Timing Comparison: ~ 300% Performance Improvement

Note: hypertext.html is 48MB.
braydon@bgf:~/python_tests/extract$ time python split.py 

real    0m1.263s
user    0m1.112s
sys     0m0.156s

braydon@bgf:~/python_tests/extract$ time python split_2.py 

real    0m0.392s
user    0m0.268s
sys     0m0.120s

split.py

Previously, I had found the best solution to my problem was to split() the large string up by the ">" character, and then reduce to a list of hyperlinks.
def is_ahref(a,b):
    y = b.find("<a href=")
    if y != -1: a.append(b[y+9:-1])
    return a

def preduce(fn,ls,a):
    ls.insert(0,a)
    return reduce(fn,ls)

hrefs = preduce(is_ahref,open("hypertext.html","r").read().split(">"),[])
There is a better solution. Splitting the text up by the ">" character is wasteful; there are many ">"s in html, and most of them that will not have hyperlinks. We don't need to even check if the item in the list is an href if we split the string into a list that all will have an href, and then reduce it as before.
def is_ahref(a,b):
    z = b.find(">")
    a.append(b[1:z-1])
    return a

def preduce(fn,ls,a):
    ls.insert(0,a)
    return reduce(fn,ls)

hrefs = preduce(is_ahref,open("hypertext.html","r").read().split("<a href="),[])
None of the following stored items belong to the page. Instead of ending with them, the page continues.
/-- Duty from a published record (R125, R126): the retard power, less the auxiliary load, split by the available
powers; each bank's duty is the least that takes its share at the link voltage, at most 1000, and 0 below
100 V; a bank with nothing available gets none; and where the available powers are those the banks' states give
(R123) nothing else of a bank is touched. -/
def Obligations.PublicationWritesThePendingDuty : Prop :=
  ∀ (g : Grant) (s : State),
    let t := gridPublication g s
    let v := s.capture.link.v
    let pReq := if g.mode = .retard then g.wheels.left.torque * g.wheels.left.speedUsed / 9549 +
      g.wheels.right.torque * g.wheels.right.speedUsed / 9549 else 0
    let pDis := pReq - auxKw s
    let a1 := (bankOf s .one).avail
    let a2 := (bankOf s .two).avail
    t.grid.lastPass = g.pass ∧ t.grid.lastMode = g.mode ∧ t.grid.pReq = pReq ∧ t.grid.pDis = pDis ∧
    t.grid.vUsed = v ∧
    (0 < a1 → 0 < a2 → (bankOf t .one).share = pDis * a1 / (a1 + a2) ∧
      (bankOf t .one).share + (bankOf t .two).share = pDis) ∧
    (0 < a1 → a2 = 0 → (bankOf t .one).share = pDis) ∧ (a1 = 0 → 0 < a2 → (bankOf t .two).share = pDis) ∧
    (∀ b,
      let k := bankOf t b
      let need := k.share * 1000 * resistance s b
      ((bankOf s b).avail = 0 → k.share = 0 ∧ k.dutyPending = 0) ∧
      (g.mode ≠ .retard → k.dutyPending = 0) ∧
      (v < 100 → k.dutyPending = 0) ∧
      (100 ≤ v → k.dutyPending ≤ 1000 ∧ (k.dutyPending = 1000 ∨ need ≤ k.dutyPending * (v * v)) ∧
        ∀ n, n < k.dutyPending → n * (v * v) < need) ∧
      k = { bankOf s b with share := k.share, dutyPending := k.dutyPending, avail := availOf s b (bankOf s b) } ∧
      (GridInv s → k = { bankOf s b with share := k.share, dutyPending := k.dutyPending })) ∧
    t = s.withGrid t.grid

/-- Every step keeps the banks (R108, R110, R117, R120, R123, R124, R127): command, failure cause, enables, duties,
gate, dump flag and available power agree with the contactor state, and GRID is the sum of the available powers
in the unit, in slot 1 from commit on, and in what the Grade Hold Unit has seen. -/
def Obligations.EveryStepKeepsTheBanks : Prop :=
  ∀ s t : State, TableInv s → GridInv s → step s = .next t → GridInv t

/-! ### Steering Monitor -/

/-- The steering timer expires (R130, R131, R132, R136): it restarts with 20 ms; the angle group is read; the ratio
is read from the geometry table, the inner share is floor(1000 r / (1000 + r)) and the shares sum to 1000; STEER
holds the smallest cap that applies, in slot 2, or is absent; and then slip detection runs for the left wheel and
for the right one, each as the statement on the slip record gives it. -/
def Obligations.SteeringRunFormsRatioSharesAndSteer : Prop :=
  ∀ s : State, s.resetting = none → TableInv s → s.steering.committed = true →
    s.steering.timer.isSome = true →
    let a := s.capture.angle
    let m := a.angle.natAbs
    let i := m / 30
    let turning := a.state = .ok ∧ a.angle ≠ 0
    let supplyCap := match s.steering.cab.freshness, s.steering.cab.supply with
      | .fresh, .normal => []
      | .fresh, .lowPressure => [lowPressureCap s]
      | _, _ => [lowPrechargeCap s]
    let caps := supplyCap ++ (if a.state = .fault then [angleFaultCap s] else [])
    ∃ t, exec .steeringTimerExpiry s = .next t ∧ Aside s t ∧
      t = ((s.withSteering t.steering).withLimits t.limits).withPorts t.ports ∧
      t.steering = { s.steering with
        timer := some 20000, angleUsed := a.angle, angleStateUsed := a.state, ratio := t.steering.ratio
        inner := t.steering.inner, shares := t.steering.shares, steerValue := t.steering.steerValue
        slips := t.steering.slips } ∧
      (¬ turning → t.steering.ratio = 1000 ∧ t.steering.inner = .none ∧ t.steering.shares = ⟨500, 500⟩) ∧
      (turning →
        (450 ≤ m → t.steering.ratio = geometry s 15) ∧
        (m < 450 → m % 30 = 0 → t.steering.ratio = geometry s i) ∧
        (m < 450 → m % 30 ≠ 0 → (t.steering.ratio : Int) = max 0 (geometry s i +
          ((geometry s (i + 1) : Int) - geometry s i) * ((m : Int) - 30 * i) / 30)) ∧
        (0 < a.angle → t.steering.inner = .right ∧
          t.steering.shares.right = 1000 * t.steering.ratio / (1000 + t.steering.ratio)) ∧
        (a.angle < 0 → t.steering.inner = .left ∧
          t.steering.shares.left = 1000 * t.steering.ratio / (1000 + t.steering.ratio))) ∧
      t.steering.shares.left + t.steering.shares.right = 1000 ∧
      (caps = [] → t.steering.steerValue = none) ∧
      (∀ x, x ∈ caps → ∃ y, t.steering.steerValue = some y ∧ y ≤ x ∧ y ∈ caps) ∧
      (slotAt t.limits 2).map (·.value) = t.steering.steerValue ∧
      (∀ n, n ≠ 2 → n < 4 ∨ 7 < n → slotAt t.limits n = slotAt s.limits n) ∧
      ∃ u : State,
        u = ((s.withSteering { t.steering with slips := s.steering.slips }).withLimits u.limits).withPorts
          u.ports ∧
        Aside s u ∧ TableInv u ∧ (slotAt u.limits 2).map (·.value) = t.steering.steerValue ∧
        (∀ n, n ≠ 2 → slotAt u.limits n = slotAt s.limits n) ∧
        t = detectSlip .right (detectSlip .left u)

/-- Slip detection at one wheel (R139, R140, R141, R142, R143, R144, R145): the deviation from the expected speed,
and the move of the record from it, in a run that is not suspended; and the moves of a suspended run. A cap set or
changed stands in the wheel's slot of the mode at detection, one that is gone leaves both slots, every change of
state raises its notice, and no other slot and nothing of the other wheel changes. That the expected speed is the
formula's value with no bound of 4000 rpm, which R137 gives its field, is the model's choice (assumption log 17). -/
def Obligations.SlipRecordMovesByTheDeviation : Prop :=
  ∀ (w : Wheel) (s : State), TableInv s →
    let r := s.steering.slips.get w
    let t := detectSlip w s
    let r' := t.steering.slips.get w
    let u := s.steering
    let rpm := (s.capture.wheels.get w).rpm
    let other := (s.capture.wheels.get (otherWheel w)).rpm
    let isInner := (u.inner = .left ∧ w = .left) ∨ (u.inner = .right ∧ w = .right)
    let expected := if u.inner = .none then other else if isInner then other * u.ratio / 1000
      else other * 1000 / u.ratio
    let dev : Int := ((rpm : Int) - expected) * 1000 / max (expected : Int) 1
    let suspended := s.capture.v < 20 ∨ u.angleStateUsed = .fault ∨ u.lastGrant.mode = .neutral ∨
      (s.capture.wheels.get .left).state = .fault ∨ (s.capture.wheels.get .right).state = .fault
    let trigger : Prop := match u.lastGrant.mode with
      | .propel => (slipOn s : Int) ≤ dev | .retard => (slideOn s : Int) ≤ -dev | .neutral => False
    let below : Prop := match u.lastGrant.mode with
      | .propel => dev < (slipOff s : Int) | .retard => -dev < (slideOff s : Int) | .neutral => False
    let cut := fun x : Nat => x * (1000 - slipCut s) / 1000
    -- the record as a run that is not suspended forms it before it moves
    let formed := { r with expected := expected, deviation := dev }
    let kept := ∀ m, slotAt t.limits (slipSlot w m) = slotAt s.limits (slipSlot w m)
    let posted := fun m : DriveMode => postedIn t (slipSlot w m) = r'.cap ∧
      ∀ o, o ≠ m → slotAt t.limits (slipSlot w o) = slotAt s.limits (slipSlot w o)
    let withdrawn := ∀ m, slotAt t.limits (slipSlot w m) = none
    let told := fun cause : SlipCause => Told (.slip w r'.state r'.modeAt r'.cap r'.deviation cause) s t
    (t = ((s.withSteering { u with slips := u.slips.set w r' }).withLimits t.limits).withPorts t.ports ∧
      Aside s t ∧ TableInv t ∧
      ∀ n, (∀ m, n ≠ slipSlot w m) → slotAt t.limits n = slotAt s.limits n) ∧
    (suspended →
      (r.state = .normal → r' = r ∧ kept) ∧
      (r.state = .suspect → r' = { r with state := .normal, modeAt := none } ∧ kept ∧ told .suspended) ∧
      (r.state = .slipping → r' = { r with state := .recovering } ∧ kept ∧ told .suspended)) ∧
    (∀ m, ¬ suspended → driveMode? u.lastGrant.mode = some m →
      (r.state = .normal → trigger →
        r' = { formed with state := .suspect, modeAt := some m } ∧ kept ∧ told .trigger) ∧
      (r.state = .normal → ¬ trigger → r' = formed ∧ kept) ∧
      (∀ at', r.state = .suspect → r.modeAt = some at' → trigger →
        r' = { formed with state := .slipping, cap := some (cut (u.lastGrant.torque.get w)) } ∧
        posted at' ∧ told .trigger) ∧
      (r.state = .suspect → ¬ trigger →
        r' = { formed with state := .normal, modeAt := none } ∧ kept ∧ told .clear) ∧
      (∀ at' cap, r.state = .slipping → r.modeAt = some at' → r.cap = some cap → trigger →
        r' = { formed with cap := some (cut cap) } ∧ posted at') ∧
      (r.state = .slipping → ¬ trigger → ¬ below → r' = formed ∧ kept) ∧
      (r.state = .slipping → ¬ trigger → below →
        r' = { formed with state := .recovering } ∧ kept ∧ told .belowOff) ∧
      (∀ at' cap, r.state = .recovering → r.modeAt = some at' → r.cap = some cap → trigger →
        r' = { formed with state := .slipping, cap := some (cut cap) } ∧ posted at' ∧ told .trigger)) ∧
    (∀ at' cap, r.state = .recovering → r.modeAt = some at' → r.cap = some cap → suspended ∨ ¬ trigger →
      let now := if suspended then r else formed
      (cap + restoreStep s < u.lastGrant.capability.get w →
        r' = { now with cap := some (cap + restoreStep s) } ∧ posted at') ∧
      (u.lastGrant.capability.get w ≤ cap + restoreStep s →
        r' = { now with state := .normal, modeAt := none, cap := none } ∧ withdrawn ∧
        told (if suspended then .suspended else .restored)))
However because the size of the list will be exactly the same as it started, we shouldn't need to use reduce(), but rather we can just map() a fuction to run through the entire list, 'reducing' it to a list of just the hyperlinks.

split_2.py

def get_value(a):
    return a[1:a.find(">")-1]
hrefs = map(get_value,open("hypertext.html","r").read().split("<a href="))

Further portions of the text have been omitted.